»»

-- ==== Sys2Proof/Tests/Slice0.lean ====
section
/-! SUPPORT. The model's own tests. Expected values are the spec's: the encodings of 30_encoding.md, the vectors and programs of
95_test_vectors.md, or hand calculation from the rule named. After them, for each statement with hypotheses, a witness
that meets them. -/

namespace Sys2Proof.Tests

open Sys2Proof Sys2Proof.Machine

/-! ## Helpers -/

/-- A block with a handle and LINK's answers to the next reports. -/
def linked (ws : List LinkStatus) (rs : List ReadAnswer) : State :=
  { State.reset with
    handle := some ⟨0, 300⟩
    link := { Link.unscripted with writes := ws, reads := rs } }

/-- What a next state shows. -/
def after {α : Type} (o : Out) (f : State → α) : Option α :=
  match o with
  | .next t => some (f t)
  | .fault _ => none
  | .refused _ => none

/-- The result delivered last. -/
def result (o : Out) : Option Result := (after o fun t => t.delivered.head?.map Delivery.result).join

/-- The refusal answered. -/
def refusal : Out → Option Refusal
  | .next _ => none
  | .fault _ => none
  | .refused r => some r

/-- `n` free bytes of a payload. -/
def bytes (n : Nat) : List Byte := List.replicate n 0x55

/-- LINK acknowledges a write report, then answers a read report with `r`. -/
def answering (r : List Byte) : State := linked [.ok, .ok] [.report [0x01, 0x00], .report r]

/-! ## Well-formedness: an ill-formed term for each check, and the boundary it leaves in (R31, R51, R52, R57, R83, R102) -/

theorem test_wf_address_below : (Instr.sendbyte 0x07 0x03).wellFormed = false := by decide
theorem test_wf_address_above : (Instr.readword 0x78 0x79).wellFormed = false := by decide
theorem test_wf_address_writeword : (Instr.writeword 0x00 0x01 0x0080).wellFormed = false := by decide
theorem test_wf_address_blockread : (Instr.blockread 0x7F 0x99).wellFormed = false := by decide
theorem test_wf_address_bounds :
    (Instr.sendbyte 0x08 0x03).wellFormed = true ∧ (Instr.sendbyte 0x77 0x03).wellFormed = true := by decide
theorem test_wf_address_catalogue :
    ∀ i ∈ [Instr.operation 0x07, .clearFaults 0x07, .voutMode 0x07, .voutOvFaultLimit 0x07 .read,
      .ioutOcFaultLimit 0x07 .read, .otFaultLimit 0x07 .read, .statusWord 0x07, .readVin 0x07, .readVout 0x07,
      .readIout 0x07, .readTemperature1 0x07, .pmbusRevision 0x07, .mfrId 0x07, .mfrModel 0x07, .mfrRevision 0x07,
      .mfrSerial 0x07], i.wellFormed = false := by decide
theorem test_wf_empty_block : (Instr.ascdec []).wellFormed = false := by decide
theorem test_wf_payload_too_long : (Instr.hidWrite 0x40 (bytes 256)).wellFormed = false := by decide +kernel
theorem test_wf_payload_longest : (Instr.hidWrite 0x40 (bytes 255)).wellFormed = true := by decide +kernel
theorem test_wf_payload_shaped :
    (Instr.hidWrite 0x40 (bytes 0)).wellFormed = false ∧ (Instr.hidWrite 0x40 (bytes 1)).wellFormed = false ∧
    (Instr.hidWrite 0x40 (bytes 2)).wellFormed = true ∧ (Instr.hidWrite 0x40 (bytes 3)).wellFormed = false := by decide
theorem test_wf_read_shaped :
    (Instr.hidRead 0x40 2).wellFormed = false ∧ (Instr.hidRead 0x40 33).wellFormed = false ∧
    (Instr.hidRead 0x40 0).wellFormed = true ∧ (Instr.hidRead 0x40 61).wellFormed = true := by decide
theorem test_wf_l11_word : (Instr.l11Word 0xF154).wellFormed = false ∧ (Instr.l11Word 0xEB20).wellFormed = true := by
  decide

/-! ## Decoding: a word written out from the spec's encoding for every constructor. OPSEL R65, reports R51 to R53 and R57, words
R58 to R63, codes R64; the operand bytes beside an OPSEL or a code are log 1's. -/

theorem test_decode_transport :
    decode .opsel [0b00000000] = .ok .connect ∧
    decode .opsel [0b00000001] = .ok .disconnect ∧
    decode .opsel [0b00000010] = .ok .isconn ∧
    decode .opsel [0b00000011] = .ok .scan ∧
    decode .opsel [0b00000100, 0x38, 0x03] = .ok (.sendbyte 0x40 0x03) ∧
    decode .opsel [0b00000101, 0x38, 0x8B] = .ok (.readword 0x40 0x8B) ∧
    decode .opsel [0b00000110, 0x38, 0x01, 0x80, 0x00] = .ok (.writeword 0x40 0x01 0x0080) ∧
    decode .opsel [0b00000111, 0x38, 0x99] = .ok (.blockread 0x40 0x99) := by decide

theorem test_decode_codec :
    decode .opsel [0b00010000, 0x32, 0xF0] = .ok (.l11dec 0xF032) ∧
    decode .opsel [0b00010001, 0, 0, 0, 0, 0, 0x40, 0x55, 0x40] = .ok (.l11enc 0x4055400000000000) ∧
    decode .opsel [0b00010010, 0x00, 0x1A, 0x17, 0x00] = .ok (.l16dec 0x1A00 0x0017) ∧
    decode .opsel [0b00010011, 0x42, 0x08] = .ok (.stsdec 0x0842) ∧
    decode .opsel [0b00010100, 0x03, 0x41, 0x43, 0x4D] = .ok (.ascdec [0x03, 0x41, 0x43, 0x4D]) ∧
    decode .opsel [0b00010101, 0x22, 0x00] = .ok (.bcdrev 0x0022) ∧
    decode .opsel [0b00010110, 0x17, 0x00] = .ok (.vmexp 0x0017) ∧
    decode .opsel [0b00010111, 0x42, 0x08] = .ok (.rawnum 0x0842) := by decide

««

So that nothing is lost, transcribe each entry exactly as written.

* **Reply**:
-- ==== Sys2Proof/Tests/Slice0.lean ====
section
/-! SUPPORT. The model's own tests. Expected values are the spec's: the encodings of 30_encoding.md, the vectors and programs of
95_test_vectors.md, or hand calculation from the rule named. After them, for each statement with hypotheses, a witness
that meets them. -/

namespace Sys2Proof.Tests

open Sys2Proof Sys2Proof.Machine

/-! ## Helpers -/

/-- A block with a handle and LINK's answers to the next reports. -/
def linked (ws : List LinkStatus) (rs : List ReadAnswer) : State :=
  { State.reset with
    handle := some ⟨0, 300⟩
    link := { Link.unscripted with writes := ws, reads := rs } }

/-- What a next state shows. -/
def after {α : Type} (o : Out) (f : State → α) : Option α :=
  match o with
  | .next t => some (f t)
  | .fault _ => none
  | .refused _ => none

/-- The result delivered last. -/
def result (o : Out) : Option Result := (after o fun t => t.delivered.head?.map Delivery.result).join

/-- The refusal answered. -/
def refusal : Out → Option Refusal
  | .next _ => none
  | .fault _ => none
  | .refused r => some r

/-- `n` free bytes of a payload. -/
def bytes (n : Nat) : List Byte := List.replicate n 0x55

/-- LINK acknowledges a write report, then answers a read report with `r`. -/
def answering (r : List Byte) : State := linked [.ok, .ok] [.report [0x01, 0x00], .report r]

/-! ## Well-formedness: an ill-formed term for each check, and the boundary it leaves in (R31, R51, R52, R57, R83, R102) -/

theorem test_wf_address_below : (Instr.sendbyte 0x07 0x03).wellFormed = false := by decide
theorem test_wf_address_above : (Instr.readword 0x78 0x79).wellFormed = false := by decide
theorem test_wf_address_writeword : (Instr.writeword 0x00 0x01 0x0080).wellFormed = false := by decide
theorem test_wf_address_blockread : (Instr.blockread 0x7F 0x99).wellFormed = false := by decide
theorem test_wf_address_bounds :
    (Instr.sendbyte 0x08 0x03).wellFormed = true ∧ (Instr.sendbyte 0x77 0x03).wellFormed = true := by decide
theorem test_wf_address_catalogue :
    ∀ i ∈ [Instr.operation 0x07, .clearFaults 0x07, .voutMode 0x07, .voutOvFaultLimit 0x07 .read,
      .ioutOcFaultLimit 0x07 .read, .otFaultLimit 0x07 .read, .statusWord 0x07, .readVin 0x07, .readVout 0x07,
      .readIout 0x07, .readTemperature1 0x07, .pmbusRevision 0x07, .mfrId 0x07, .mfrModel 0x07, .mfrRevision 0x07,
      .mfrSerial 0x07], i.wellFormed = false := by decide
theorem test_wf_empty_block : (Instr.ascdec []).wellFormed = false := by decide
theorem test_wf_payload_too_long : (Instr.hidWrite 0x40 (bytes 256)).wellFormed = false := by decide +kernel
theorem test_wf_payload_longest : (Instr.hidWrite 0x40 (bytes 255)).wellFormed = true := by decide +kernel
theorem test_wf_payload_shaped :
    (Instr.hidWrite 0x40 (bytes 0)).wellFormed = false ∧ (Instr.hidWrite 0x40 (bytes 1)).wellFormed = false ∧
    (Instr.hidWrite 0x40 (bytes 2)).wellFormed = true ∧ (Instr.hidWrite 0x40 (bytes 3)).wellFormed = false := by decide
theorem test_wf_read_shaped :
    (Instr.hidRead 0x40 2).wellFormed = false ∧ (Instr.hidRead 0x40 33).wellFormed = false ∧
    (Instr.hidRead 0x40 0).wellFormed = true ∧ (Instr.hidRead 0x40 61).wellFormed = true := by decide
theorem test_wf_l11_word : (Instr.l11Word 0xF154).wellFormed = false ∧ (Instr.l11Word 0xEB20).wellFormed = true := by
  decide

/-! ## Decoding: a word written out from the spec's encoding for every constructor. OPSEL R65, reports R51 to R53 and R57, words
R58 to R63, codes R64; the operand bytes beside an OPSEL or a code are log 1's. -/

theorem test_decode_transport :
    decode .opsel [0b00000000] = .ok .connect ∧
    decode .opsel [0b00000001] = .ok .disconnect ∧
    decode .opsel [0b00000010] = .ok .isconn ∧
    decode .opsel [0b00000011] = .ok .scan ∧
    decode .opsel [0b00000100, 0x38, 0x03] = .ok (.sendbyte 0x40 0x03) ∧
    decode .opsel [0b00000101, 0x38, 0x8B] = .ok (.readword 0x40 0x8B) ∧
    decode .opsel [0b00000110, 0x38, 0x01, 0x80, 0x00] = .ok (.writeword 0x40 0x01 0x0080) ∧
    decode .opsel [0b00000111, 0x38, 0x99] = .ok (.blockread 0x40 0x99) := by decide

theorem test_decode_codec :
    decode .opsel [0b00010000, 0x32, 0xF0] = .ok (.l11dec 0xF032) ∧
    decode .opsel [0b00010001, 0, 0, 0, 0, 0, 0x40, 0x55, 0x40] = .ok (.l11enc 0x4055400000000000) ∧
    decode .opsel [0b00010010, 0x00, 0x1A, 0x17, 0x00] = .ok (.l16dec 0x1A00 0x0017) ∧
    decode .opsel [0b00010011, 0x42, 0x08] = .ok (.stsdec 0x0842) ∧
    decode .opsel [0b00010100, 0x03, 0x41, 0x43, 0x4D] = .ok (.ascdec [0x03, 0x41, 0x43, 0x4D]) ∧
    decode .opsel [0b00010101, 0x22, 0x00] = .ok (.bcdrev 0x0022) ∧
    decode .opsel [0b00010110, 0x17, 0x00] = .ok (.vmexp 0x0017) ∧
    decode .opsel [0b00010111, 0x42, 0x08] = .ok (.rawnum 0x0842) := by decide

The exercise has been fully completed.